That whole controversy was stupid. He made a list of films he personally considers to be essential viewing based on their content, not on whether or not the directors fulfilled a certain quota. If I were to make a list of my favorite movies I doubt I'd have more than two films by female directors on it. That has nothing to do with whether or not I think women are talented behind the camera and everything to do with personal taste. And if you don't like my personal taste tough shit, do something productive like making your own list instead of whining. The American media's relentless need to politicize everything is getting to be ridiculous. I bet if this exact list happened to be released by a white director someone would complain that there's only one black filmmaker featured.


If he trying to throw female directors or whomever a bone with this sidenote I'd just throw the bone right back. You mean out of the whole history of filmmaking of the films he's seen he can only count FOUR women filmmakers??!! And he's an educator!!


The lesson in all this: before you can empower yourself you have to play the victim.

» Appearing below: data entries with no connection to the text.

theorem exec_pldmGetTid : exec (.pldmGetTid rq) s = .next (sbAnswer rq (bytes8 [0, s.mgmt.tid]) s) := by
  unfold exec
  simp only [execPldmGetTid, sbReq_open h]

theorem exec_pldmGetPldmTypes : exec (.pldmGetPldmTypes rq) s = .next (sbAnswer rq (bytes8 [0, 0x15, 0, 0, 0, 0, 0, 0, 0]) s) := by
  unfold exec
  simp only [execPldmGetPldmTypes, sbReq_open h]

theorem exec_pldmGetPldmVersion_control : exec (.pldmGetPldmVersion rq 2) s =
    .next (sbAnswer rq (bytes8 [0, 0, 0, 0, 0, 5] ++ bytes8 [0x00, 0xF0, 0xF2, 0xF1] ++
      leBytes 4 (crc32 (bytes8 [0x00, 0xF0, 0xF2, 0xF1]))) s) := by
  unfold exec
  simp only [execPldmGetPldmVersion, sbReq_open h, if_true]

omit h in
/-- Only the types 0, 2 and 4 have commands. -/
theorem pldmCommands_none {t : Nat} (h0 : t ≠ 0) (h2 : t ≠ 2) (h4 : t ≠ 4) : pldmCommands t = [] := by
  unfold pldmCommands
  split <;> trivial

theorem exec_pldmGetPldmCommands_fru : exec (.pldmGetPldmCommands rq 4) s = .next (sbAnswer rq (bytes8 [0] ++ leBytes 32 4) s) := by
  unfold exec
  simp only [execPldmGetPldmCommands, sbReq_open h]
  rfl

theorem exec_pldmGetPldmCommands_unknown {x : Byte} (h0 : x ≠ 0) (h2 : x ≠ 2) (h4 : x ≠ 4) :
    exec (.pldmGetPldmCommands rq x) s = .next (sbCode rq 0x83 s) := by
  have hnone : pldmCommands x.toNat = [] := pldmCommands_none (by bv_omega) (by bv_omega) (by bv_omega)
  unfold exec
  simp only [execPldmGetPldmCommands, sbReq_open h, hnone]

section
variable {id : Nat}

theorem exec_pldmGetPdr {o : Nat × Nat} (ho : (sbObjects s)[max id 1 - 1]? = some o) :
    ∃ l, exec (.pldmGetPdr rq id) s = .next (sbAnswer rq l (tick1 s)) ∧ l.head? = some 0 := by
  unfold exec
  simp only [execPldmGetPdr, sbReq_open h, ho]
  exact ⟨_, rfl, rfl⟩

theorem exec_pldmGetPdr_none (ho : (sbObjects s)[max id 1 - 1]? = none) : exec (.pldmGetPdr rq id) s = .next (sbCode rq 0x82 s) := by
  unfold exec
  simp only [execPldmGetPdr, sbReq_open h, ho]

/-! ### Sensors and effecters (R521) -/

theorem exec_pldmGetSensorReading {v : Nat × List Byte} (hv : numericSensor id s = some v) :
    exec (.pldmGetSensorReading rq id) s = .next (sbAnswer rq (bytes8 [0, v.1, 0, 0, 0, 0, 0] ++ v.2) s) := by
  unfold exec
  simp only [execPldmGetSensorReading, sbReq_open h, hv]

theorem exec_pldmGetSensorReading_none (hv : numericSensor id s = none) : exec (.pldmGetSensorReading rq id) s = .next (sbCode rq 0x80 s) := by
  unfold exec
  simp only [execPldmGetSensorReading, sbReq_open h, hv]

theorem exec_pldmGetStateSensorReadings {v : Nat} (hv : stateSensor id s = some v) :
    exec (.pldmGetStateSensorReadings rq id) s = .next (sbAnswer rq (bytes8 [0, 1, 0, v, 0, v]) s) := by
  unfold exec
  simp only [execPldmGetStateSensorReadings, sbReq_open h, hv]

theorem exec_pldmGetStateSensorReadings_none (hv : stateSensor id s = none) :
    exec (.pldmGetStateSensorReadings rq id) s = .next (sbCode rq 0x80 s) := by
  unfold exec
  simp only [execPldmGetStateSensorReadings, sbReq_open h, hv]

theorem exec_pldmGetNumericEffecterValue {v : Nat} (hv : numericEffecter id s = some v) :
    exec (.pldmGetNumericEffecterValue rq id) s = .next (sbAnswer rq (bytes8 [0, 2, 0] ++ leBytes 2 v ++ leBytes 2 v) s) := by
  unfold exec
  simp only [execPldmGetNumericEffecterValue, sbReq_open h, hv]

theorem exec_pldmGetNumericEffecterValue_none (hv : numericEffecter id s = none) :
    exec (.pldmGetNumericEffecterValue rq id) s = .next (sbCode rq 0x80 s) := by
  unfold exec
  simp only [execPldmGetNumericEffecterValue, sbReq_open h, hv]

end

theorem exec_setLocateLed {x : Byte} (h1 : 1 ≤ x.toNat) (h3 : x.toNat ≤ 3) : exec (.setLocateLed rq x) s =
    .next (sbCode rq 0 { s with mgmt := { s.mgmt with locate := some (x.toNat - 1) } }) := by
  unfold exec
  simp only [execSetLocateLed, sbReq_open h, h1, h3, and_self, if_true, modM]

theorem exec_setLocateLed_unsupported {x : Byte} (h3 : 3 < x.toNat) : exec (.setLocateLed rq x) s = .next (sbCode rq 0x81 s) := by
  unfold exec
  simp only [execSetLocateLed, sbReq_open h, Nat.not_le.mpr h3, and_false, if_false]

/-! ### Events, the FRU record and eject (R520, R524, R544) -/

theorem exec_pldmSetEventReceiver {e : Option Byte} : exec (.pldmSetEventReceiver rq e) s =
    .next (sbCode rq 0 { s with mgmt := { s.mgmt with receiver := e.map (·.toNat) } }) := by
  unfold exec
  simp only [execPldmSetEventReceiver, sbReq_open h, modM]

theorem exec_pldmGetFruRecordTable {t : List Byte}
    (ht : t = leBytes 8 (getF Reg.LIC_SERIAL s) ++ bytes8 [getF Reg.SYS_ID_VARIANT s] ++ ((shownBundle s).drop 1).flatMap (leBytes 8)) :
    exec (.pldmGetFruRecordTable rq) s = .next (sbAnswer rq (bytes8 [0] ++ leBytes 4 0 ++ bytes8 [5] ++ t ++ leBytes 4 (crc32 t)) s) := by
  unfold exec
  simp only [execPldmGetFruRecordTable, sbReq_open h, ← ht]

theorem exec_sidebandEjectRequest (ha : getF Reg.FW_STAT_ACT_STATE s = 0) (hs : s.mgmt.stage = none) :
    exec (.sidebandEjectRequest rq) s = .next (sbCode rq 0 (ejectStart 1 s)) := by
  unfold exec
  simp [execSidebandEjectRequest, sbReq_open h, ha, hs]

theorem exec_sidebandEjectRequest_activating (ha : getF Reg.FW_STAT_ACT_STATE s ≠ 0) :
    exec (.sidebandEjectRequest rq) s = .next (sbCode rq 1 s) := by
  unfold exec
  simp [execSidebandEjectRequest, sbReq_open h, ha]

theorem exec_sidebandEjectCancel : exec (.sidebandEjectCancel rq) s = .next (sbCode rq 0 (ejectCancel 1 s)) := by
  unfold exec
  simp only [execSidebandEjectCancel, sbReq_open h]

theorem exec_platformEventAck {boot fseq : B32} {m : OutMsg} (ho : s.outbox = [m]) (hb : m.boot = boot.toNat) (hf : m.fseq = fseq.toNat) :
    exec (.platformEventAck boot fseq) s = .next (setF Reg.MGT_SB_SEQ_LAST_ACKED (max fseq.toNat (getF Reg.MGT_SB_SEQ_LAST_ACKED s))
      (setF Reg.MGT_SB_STAT_OUTBOX_PENDING 0 { s with outbox := [], outboxFull := false })) := by
  unfold exec
  simp [execPlatformEventAck, sbReq_open h, outboxAck, ho, hb, hf]

end

end

/-- Settles O55: an open side-band takes each request at once, and answers by the identifier, the type or the record that it names. -/
theorem sideBandBase : Obligations.SideBandBase := by
  unfold Obligations.SideBandBase
  intro rq id x s
  exact ⟨fun hp hh a => exec_i3cAddressAssign hp hh,
    fun h => ⟨fun h0 h255 => ⟨exec_mctpSetEndpointId h h0 h255, exec_pldmSetTid h h0 h255⟩,
      exec_pldmGetTid h, exec_pldmGetPldmTypes h, exec_pldmGetPldmVersion_control h, exec_pldmGetPldmCommands_fru h,
      fun o => exec_pldmGetPdr h, fun hx => ⟨exec_mctpSetEndpointId_reserved h hx, exec_pldmSetTid_reserved h hx⟩,
      fun h0 h2 h4 => ⟨exec_pldmGetPldmVersion_unknown h h0 h2 h4, exec_pldmGetPldmCommands_unknown h h0 h2 h4⟩,
      exec_pldmGetPdr_none h⟩,
    fun hp hh hup hl => congrArg _ (sbReq_waits hp hh hup hl _ _)⟩

/-- Settles O56: an open side-band answers by the object that the request names. -/
theorem sideBandObjects : Obligations.SideBandObjects := by
  unfold Obligations.SideBandObjects
  intro rq id x s h
  exact ⟨fun v => exec_pldmGetSensorReading h, fun v => exec_pldmGetStateSensorReadings h, fun v => exec_pldmGetNumericEffecterValue h,
    fun e => exec_pldmSetEventReceiver h, fun t => exec_pldmGetFruRecordTable h, exec_setLocateLed h, exec_sidebandEjectRequest h,
    exec_sidebandEjectCancel h, fun boot fseq m => exec_platformEventAck h, exec_pldmGetSensorReading_none h,
    exec_pldmGetStateSensorReadings_none h, exec_pldmGetNumericEffecterValue_none h, exec_setLocateLed_unsupported h,
    exec_sidebandEjectRequest_activating h⟩

end Sys2Proof.Machine
end

section
/-! PROOFS. The service port: reading, activation, repeats and a bad CRC (R528 to R530). -/

namespace Sys2Proof.Machine

section
variable {s : State} {req : B32}

/-- A port that is open for a request serves it at once. -/
theorem svcReq_open (h : SvcOpen req s) (i : Instr) (typ : Nat) (f : State → State) : svcReq i typ req true f s = f s := by
  obtain ⟨hp, hh, hup, hf, hidle, hfresh, hboot⟩ := h
  cases hlast : s.mgmt.svcLast with
  | none => simp [svcReq, hp, hh, hup, heldOr_open hf, hidle, hboot, hlast]
  | some l => simp [svcReq, hp, hh, hup, heldOr_open hf, hidle, hboot, hlast, hfresh l hlast]

/-- A request with a bad CRC gets no answer. -/
theorem svcReq_badCrc (i : Instr) (typ : Nat) (f : State → State) : svcReq i typ req false f s = s := if_pos (by simp)

/-- A repeated request gets the answer again. -/
theorem svcReq_repeated (hp : s.powered = true) (hh : s.pwr.hubDown = false) (hup : s.mgmt.up = true) (hf : s.frozen = false)
    (hidle : s.mgmt.svcBusy = none) {b : List Byte} (hlast : s.mgmt.svcLast = some (req.toNat, b)) (i : Instr) (typ : Nat) (f : State → State) :
    svcReq i typ req true f s = emit (.service (serviceMac s) req.toNat b) s := by
  simp [svcReq, hp, hh, hup, heldOr_open hf, hidle, hlast]

section
variable (h : SvcOpen req s)
include h

theorem exec_svcIdentify : exec (.svcIdentify req true) s =
    .next (svcAnswer 1 req.toNat 0 .ok (leBytes 8 (getF Reg.LIC_SERIAL s) ++ leBytes 8 (sysId s) ++ leBytes 8 (bootStat s) ++
      leBytes 8 (fwStat s) ++ ((shownBundle s).drop 1).flatMap (leBytes 8)) s) := congrArg _ (svcReq_open h _ _ _)

theorem exec_svcStatus (hs : s.mgmt.stage = none) : exec (.svcStatus req true) s =
    .next (svcAnswer 6 req.toNat 0 .ok (leBytes 8 (fwStat s) ++ leBytes 8 (coreStat s) ++ leBytes 4 0) s) := by
  unfold exec
  simp only [execSvcStatus, svcReq_open h, hs]

section
variable {off : B32}

theorem exec_svcLogRead {r : LogRec} (hr : lookO s.log off.toNat = some r) :
    exec (.svcLogRead req true off) s = .next (svcAnswer 7 req.toNat off.toNat .ok (recBytes r) s) := by
  unfold exec
  simp only [execSvcLogRead, svcReq_open h, hr]

theorem exec_svcLogRead_none (hr : lookO s.log off.toNat = none) :
    exec (.svcLogRead req true off) s = .next (svcAnswer 7 req.toNat off.toNat .invalid [] s) := by
  unfold exec
  simp only [execSvcLogRead, svcReq_open h, hr]

variable {slot : Byte} {len : B16}

theorem exec_svcStageRead (hs : slot.toNat < 2) (hp : pieceOk off.toNat len.toNat = true) :
    exec (.svcStageRead req true slot off len) s =
      .next (svcOp 4 req.toNat [] (flashBytes (fwSlotBase slot.toNat + off.toNat) len.toNat s) none s) := by
  unfold exec
  simp only [execSvcStageRead, svcReq_open h, Nat.not_le.mpr hs, hp, decide_false, Bool.not_true, Bool.or_self, Bool.false_eq_true, if_false]

theorem exec_svcStageRead_noSlot (hs : 2 ≤ slot.toNat) :
    exec (.svcStageRead req true slot off len) s = .next (svcAnswer 4 req.toNat off.toNat .invalid [] s) := by
  unfold exec
  simp only [execSvcStageRead, svcReq_open h, hs, decide_true, Bool.true_or, if_true]

end

section
variable {cold : Bool}

theorem exec_svcActivate (ha : getB Reg.FW_CFG_SERVICE_ACTIVATE s = true) : exec (.svcActivate req true cold) s =
    .next (svcAnswer 5 req.toNat 0 (if (activate cold s).1 then .ok else .refused) [] (activate cold s).2) := by
  unfold exec
  simp only [execSvcActivate, svcReq_open h, ha, h.booted, Bool.not_true, Bool.false_and, Bool.or_false, Bool.false_eq_true, if_false]

theorem exec_svcActivate_refused (ha : getB Reg.FW_CFG_SERVICE_ACTIVATE s = false) :
    exec (.svcActivate req true cold) s = .next (svcAnswer 5 req.toNat 0 .refused [] s) := by
  unfold exec
  simp only [execSvcActivate, svcReq_open h, ha, h.booted, Bool.not_false, Bool.and_self, if_true]

end

end

end

/-- Settles O57: an open port serves the request, a repeated one gets the answer that is kept, and one with a bad CRC none. -/
theorem serviceReads : Obligations.ServiceReads := by
  unfold Obligations.ServiceReads
  rintro req off slot len cold s n o rfl rfl
  exact ⟨fun h => ⟨exec_svcIdentify h, exec_svcStatus h, fun r => exec_svcLogRead h, exec_svcStageRead h, exec_svcActivate h,
      exec_svcActivate_refused h, exec_svcLogRead_none h, exec_svcStageRead_noSlot h⟩,
    congrArg _ (svcReq_badCrc _ _ _),
    fun b hp hh hup hf hidle hlast => congrArg _ (svcReq_repeated hp hh hup hf hidle hlast _ _ _)⟩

Btw, doesn't it defeat the purpose of a personal list if it has to fact-checked by politically correct censors and focus group tested?


Hmm… I'm not sure how giving women their own little postscript, and then choosing more than half of the films on that list from the same woman, really makes the situation better. Fells a bit too "Oh shit, I need to add some women to this list, what's on my DVD shelf…"


Personally, I don't give shit about the gender or race of a director. All that matters is if you're good at the craft or not, and dedicated to making something worth discussing/watching/analyzing/loving.


Elaine May, A New Leaf, The Heartbreak Kid, Mikey and Nicky.


A lot of Wertmuller. I haven't seen her films in years, but I remember being unimpressed. If I remember, I thought they were narcissistic and stuffed with doggerel melodramatics, but maybe I should re-watch them. I don't know anyone who thinks "The Piano" or "The Hurt Locker" are "essential" films. "Daughters of the Dust" is pretty good, but I don't think it's essential. But that's also a title I haven't seen in awhile, I'll have to check it out again.

Frankly though, I just don't understand how anyone could make an essential list that's intentionally designed to include female filmmakers and leaves out names like Chantal Akerman, Agnes Varda, Maya Deren, Vera Chytilova, Barbara Loden, or Kira Muratova (and surely others I've neglected to mention).